1. [`$size` (aggregation)](https://www.mongodb.com/docs/manual/reference/operator/aggregation/size/#-size--aggregation-)

> `$size`: Counts and returns the total number of items in an array.

- Digamos que queremos saber a quantidade de valores dentro de um array:

In [None]:
db.friends.aggregate([ { $project: { _id: 0, numScores: { $size: [ "$examScores" ] }}} ])

- Output da query acima:

In [None]:
[ { numScores: 3 }, { numScores: 3 }, { numScores: 3 } ]

---

## 2.18 Using the "$filter" operator

1. [`$filter` (aggregation)](https://www.mongodb.com/docs/manual/reference/operator/aggregation/filter/#-filter--aggregation-)

>`$filter`
>
> Selects a **subset of an array to return based on the specified condition**. Returns an array with **only those elements** that match the condition. The returned elements are in the original order.

- Vamos criar uma query onde só queremos resultados de **"examScores" com valor maior que 60**:

    - `"$sc"`: geraria uma comparação de strings
    - `"$$sc"`: gera uma comparação numérica

In [None]:
db.friends.aggregate( [
    { $project: { 
        _id: 0, 
        scores: { 
            $filter: { 
                input: "$examScores", 
                as: "sc", 
                cond: { $gt: ["$$sc.score", 60] } 
            }
        }
    } }
] )

- Output da query acima:

In [None]:
[
    {
      scores: [ { difficulty: 6, score: 62.1 }, { difficulty: 3, score: 88.5 } ]
    },
    { scores: [ { difficulty: 2, score: 74.3 } ] },
    {
      scores: [ { difficulty: 3, score: 75.1 }, { difficulty: 6, score: 61.5 } ]
    }
  ]

---

## 2.19 Applying multiple operations to our Array

1. [`$first` (aggregation)](https://www.mongodb.com/docs/manual/reference/operator/aggregation/first/#-first--aggregation-)

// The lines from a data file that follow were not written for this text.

/-- R82, R84, R86, with the fields of R33 to R35: reads of the RegisterSet return the table word `n`, the control word,
and the start word with its two samples and its reserved bits 0; they change nothing. -/
def Obligations.RegisterSetReads : Prop :=
  ∀ (s : State) (v : Word) (n : BitVec 3),
    (decode (transactionWord false (0x20 + 4 * n.zeroExtend 8) v) = .rdMslut n ∧
      ∃ w : Word, s.regs.mslut[n.toNat]? = some w ∧
        exec (.rdMslut n) s = .next { s with response := some ⟨.okay, some w⟩ }) ∧
    (decode (transactionWord false 0x40 v) = .rdMslutsel ∧
      exec .rdMslutsel s = .next { s with response := some ⟨.okay, some s.regs.mslutsel⟩ }) ∧
    (decode (transactionWord false 0x44 v) = .rdMslutstart ∧
      ∃ w : Word, exec .rdMslutstart s = .next { s with response := some ⟨.okay, some w⟩ } ∧
        w.extractLsb' 0 8 = s.regs.startSin ∧ w.extractLsb' 8 8 = 0#8 ∧ w.extractLsb' 16 8 = s.regs.startSin90 ∧
        w.extractLsb' 24 8 = 0#8)

/-- R88, R89: WR_WIN_IDX writes `WDATA[7:0]` and nothing else, at any BUSY; RD_WIN_IDX returns the index with bits 31:8
at 0; a write is visible to the very next read. -/
def Obligations.WindowIndexWriteThenRead : Prop :=
  ∀ (s : State) (v w : Word),
    decode (transactionWord true 0x50 w) = .wrWinIdx w ∧ decode (transactionWord false 0x50 v) = .rdWinIdx ∧
    exec (.wrWinIdx w) s = .next { s with winIdx := w.extractLsb' 0 8, response := some ⟨.okay, none⟩ } ∧
    exec .rdWinIdx s = .next { s with response := some ⟨.okay, some (s.winIdx.zeroExtend 32)⟩ } ∧
    ∃ t, exec (.wrWinIdx w) s = .next t ∧
      exec .rdWinIdx t = .next { t with response := some ⟨.okay, some (w &&& 0xFF)⟩ }

/-- R119, R120, R90: RD_RECON_DATA returns, as 32-bit two's complement, value `WIN_IDX` of the sequence that starts at
START_SIN and whose step `k` is the base of the zone of `k` plus table bit `k`, all taken from the registers as they
stand; it changes nothing. -/
def Obligations.ReconstructionWindowDecodesTheRegisters : Prop :=
  ∀ (s : State) (v : Word), decode (transactionWord false 0x54 v) = .rdReconData ∧
    ∃ r : Nat → Int,
      r 0 = s.regs.startSin.toNat ∧
      (∀ k, k < 255 →
        let sel := s.regs.mslutsel
        let z := if (sel.extractLsb' 24 8).toNat ≤ k then 3 else if (sel.extractLsb' 16 8).toNat ≤ k then 2
          else if (sel.extractLsb' 8 8).toNat ≤ k then 1 else 0
        r (k + 1) = r k + ((sel.extractLsb' (2 * z) 2).toNat - 1) +
          ((s.regs.mslutWord (BitVec.ofNat 3 (k / 32))).getLsbD (k % 32)).toNat) ∧
      exec .rdReconData s =
        .next { s with response := some ⟨.okay, some (BitVec.ofInt 32 (r s.winIdx.toNat))⟩ }

/-- R92, R121: RD_ORIG_DATA returns the zero-extended sample in slot WIN_IDX and changes nothing: what was written to
the slot, and for a slot not written since reset the unspecified value that reset left in it. That this value is
`Config.resetSample` of the reset's number and the slot is the model's choice (log entry 1, DESIGN CHOICE). -/
def Obligations.OriginalWindowReadsTheSlot : Prop :=
  ∀ (s : State) (v : Word), decode (transactionWord false 0x58 v) = .rdOrigData ∧
    exec .rdOrigData s = .next { s with response := some ⟨.okay, some ((s.slot s.winIdx.toNat).zeroExtend 32)⟩ } ∧
    (∀ b, Memory.read s.smp s.winIdx.toNat = some b → s.slot s.winIdx.toNat = b) ∧
    (Memory.read s.smp s.winIdx.toNat = none → s.slot s.winIdx.toNat = Config.resetSample s.resets s.winIdx.toNat)

/-- R71, R72, R73 (and R29): what a write of CTRL does, by its bits 1:0. While BUSY = 1 it is ignored; while BUSY = 0
NOP does nothing, START sets BUSY and clears the outcome flags, CLEAR zeroes the input state, and nothing else changes.
CLEAR wins over START, and the reserved bits are ignored. -/
def Obligations.ControlWritesDoTheirCommand : Prop :=
  ∀ (s : State) (w : Word),
    (w.extractLsb' 0 2 = 0b00#2 → decode (transactionWord true 0x00 w) = .wrCtrlNop w ∧
      (s.busy = true →
        exec (.wrCtrlNop w) s = .next { s with wrIgnored := true, response := some ⟨.okay, none⟩ }) ∧
      (s.busy = false → exec (.wrCtrlNop w) s = .next { s with response := some ⟨.okay, none⟩ })) ∧
    (w.extractLsb' 0 2 = 0b01#2 → decode (transactionWord true 0x00 w) = .wrCtrlStart w ∧
      (s.busy = true →
        exec (.wrCtrlStart w) s = .next { s with wrIgnored := true, response := some ⟨.okay, none⟩ }) ∧
      (s.busy = false → exec (.wrCtrlStart w) s = .next { s with
        busy := true, valid := false, error := false, warnAmpl := false, errcode := .none,
        response := some ⟨.okay, none⟩ })) ∧
    (w.getLsbD 1 = true → decode (transactionWord true 0x00 w) = .wrCtrlClear w ∧
      (s.busy = true →
        exec (.wrCtrlClear w) s = .next { s with wrIgnored := true, response := some ⟨.okay, none⟩ }) ∧
      (s.busy = false → exec (.wrCtrlClear w) s = .next { s with
        scount := 0, rangeFlag := false, wrIgnored := false, response := some ⟨.okay, none⟩ }))

/-- R77: a sample write. While BUSY = 1 it is ignored. While BUSY = 0 it stores `WDATA[7:0]` in slot SCOUNT if
SCOUNT < 256 and leaves every other slot alone, sets RANGE_FLAG if the signed datum is outside [0, 255] and never clears
it, advances SCOUNT up to 257, and changes nothing else. -/
def Obligations.SampleWriteFillsTheNextSlot : Prop :=
  ∀ (s : State) (w : Word),
    decode (transactionWord true 0x08 w) = .wrSampleData w ∧
    (s.busy = true →
      exec (.wrSampleData w) s = .next { s with wrIgnored := true, response := some ⟨.okay, none⟩ }) ∧
    (s.busy = false →
      ∃ t, exec (.wrSampleData w) s = .next t ∧
        t = { s with smp := t.smp, scount := t.scount, rangeFlag := t.rangeFlag, response := some ⟨.okay, none⟩ } ∧
        t.scount.toNat = min (s.scount.toNat + 1) 257 ∧
        (t.rangeFlag = true ↔ s.rangeFlag = true ∨ ¬(0 ≤ w.toInt ∧ w.toInt ≤ 255)) ∧
        ∀ k, t.slot k = if k = s.scount.toNat ∧ k < 256 then w.extractLsb' 0 8 else s.slot k)

/-- R69: while BUSY = 1 the four command and input rows set WR_IGNORED, return OKAY and change nothing else; every other
row has the same effect on the state whether BUSY is 0 or 1, and every one but RD_STATUS, which shows BUSY, returns the
same response. -/
def Obligations.BusyGatesExactlyFourRows : Prop :=
  (∀ (s : State) (w : Word), s.busy = true →
    ∀ i ∈ [Instr.wrCtrlNop w, .wrCtrlStart w, .wrCtrlClear w, .wrSampleData w],
      exec i s = .next { s with wrIgnored := true, response := some ⟨.okay, none⟩ }) ∧
  ∀ (i : Instr) (s t : State) (b : Bool),
    (∀ w, i ≠ .wrCtrlNop w ∧ i ≠ .wrCtrlStart w ∧ i ≠ .wrCtrlClear w ∧ i ≠ .wrSampleData w) →
    exec i s = .next t →
    ∃ u, exec i { s with busy := b } = .next u ∧ u = { t with busy := b, response := u.response } ∧
      (i ≠ .rdStatus → u.response = t.response)

/-- R94, R132, R133: a transaction outside the map returns BUSERR with read data 0 and changes nothing, whatever it
writes and even while BUSY. -/
def Obligations.BusErrorChangesNothing : Prop :=
  ∀ (s : State) (we : Bool) (addr : Byte),
    exec (.buserr we addr) s = .next { s with response := some ⟨.buserr, some 0⟩ } ∧
    ∀ w : Word, addr.extractLsb' 0 2 ≠ 0#2 ∨ addr ∈ ([0x14, 0x18, 0x1C, 0x48, 0x4C, 0x5C] : List Byte) ∨
        0x60 ≤ addr.toNat →
      exec (decode (transactionWord we addr w)) s = .next { s with response := some ⟨.buserr, some 0⟩ }

/-! ### Whole-machine rules -/

/-- R46: a read of any offset, mapped or not, changes nothing but the response, and a second read of the same offset
returns the same word. -/
def Obligations.ReadsHaveNoSideEffects : Prop :=
  ∀ (s t : State) (addr : Byte) (v w : Word), exec (decode (transactionWord false addr v)) s = .next t →
    t = { s with response := t.response } ∧ exec (decode (transactionWord false addr w)) t = .next t

/-- R33, R34, R35, R31, R32: no transaction of the host changes a RegisterSet register, DIAG or ERRINFO. -/
def Obligations.NoTransactionChangesTheResults : Prop :=
  ∀ (i : Instr) (s t : State), exec i s = .next t → t.regs = s.regs ∧ t.diag = s.diag ∧ t.errinfo = s.errinfo

/-- R18: how SCOUNT changes over any step. -/
def Obligations.SampleCountHistory : Prop :=
  ∀ s t : State, step s = .next t →
    match s.events with
    | [] => t.scount = s.scount
    | .engine :: _ => t.scount = s.scount
    | .reset :: _ => t.scount = 0
    | .transaction tw :: _ =>
      if s.busy = false ∧ tw.we = true ∧ tw.addr = 0x08 then t.scount.toNat = min (s.scount.toNat + 1) 257
      else if s.busy = false ∧ tw.we = true ∧ tw.addr = 0x00 ∧ tw.wdata.getLsbD 1 = true then t.scount = 0
      else t.scount = s.scount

- Exibir o maior "examScore" de cada pessoa da coleção:
    - unwind, sort and then group together by person and take the first score

> `$first`: Returns the result of an expression **for the first document in a group of documents**. Only meaningful when documents are in a defined order.

In [None]:
db.friends.aggregate([
    { $unwind: "$examScores" },
    { $project: { _id: 1, name: 1, age: 1, score: "$examScores.score"} },
    { $sort: { score: -1} },
    { $group: { _id: "$_id", name: { $first: "$name" }, maxScore: { $max: "$score"} } },
    { $sort: { maxScore: -1}}
])

- Output da query acima:

In [None]:
[
    {
      _id: ObjectId('67f96c55614df4be84b71236'),
      name: 'Max',
      maxScore: 88.5
    },
    {
      _id: ObjectId('67f96c55614df4be84b71238'),
      name: 'Maria',
      maxScore: 75.1
    },
    {
      _id: ObjectId('67f96c55614df4be84b71237'),
      name: 'Manu',
      maxScore: 74.3
    }
  ]

---

## 2.20 Understanding "$bucket"

1. [`$bucket` (aggregation)](https://www.mongodb.com/docs/manual/reference/operator/aggregation/bucket/#-bucket--aggregation-)

> `$bucket`:
> categorizes incoming documents into groups, called buckets, based on a specified expression and bucket boundaries and outputs a document per each bucket. Each output document contains an _id field whose value specifies the inclusive lower bound of the bucket. The output option specifies the fields included in each output document.
>
> $bucket only produces output documents for buckets that contain at least one input document.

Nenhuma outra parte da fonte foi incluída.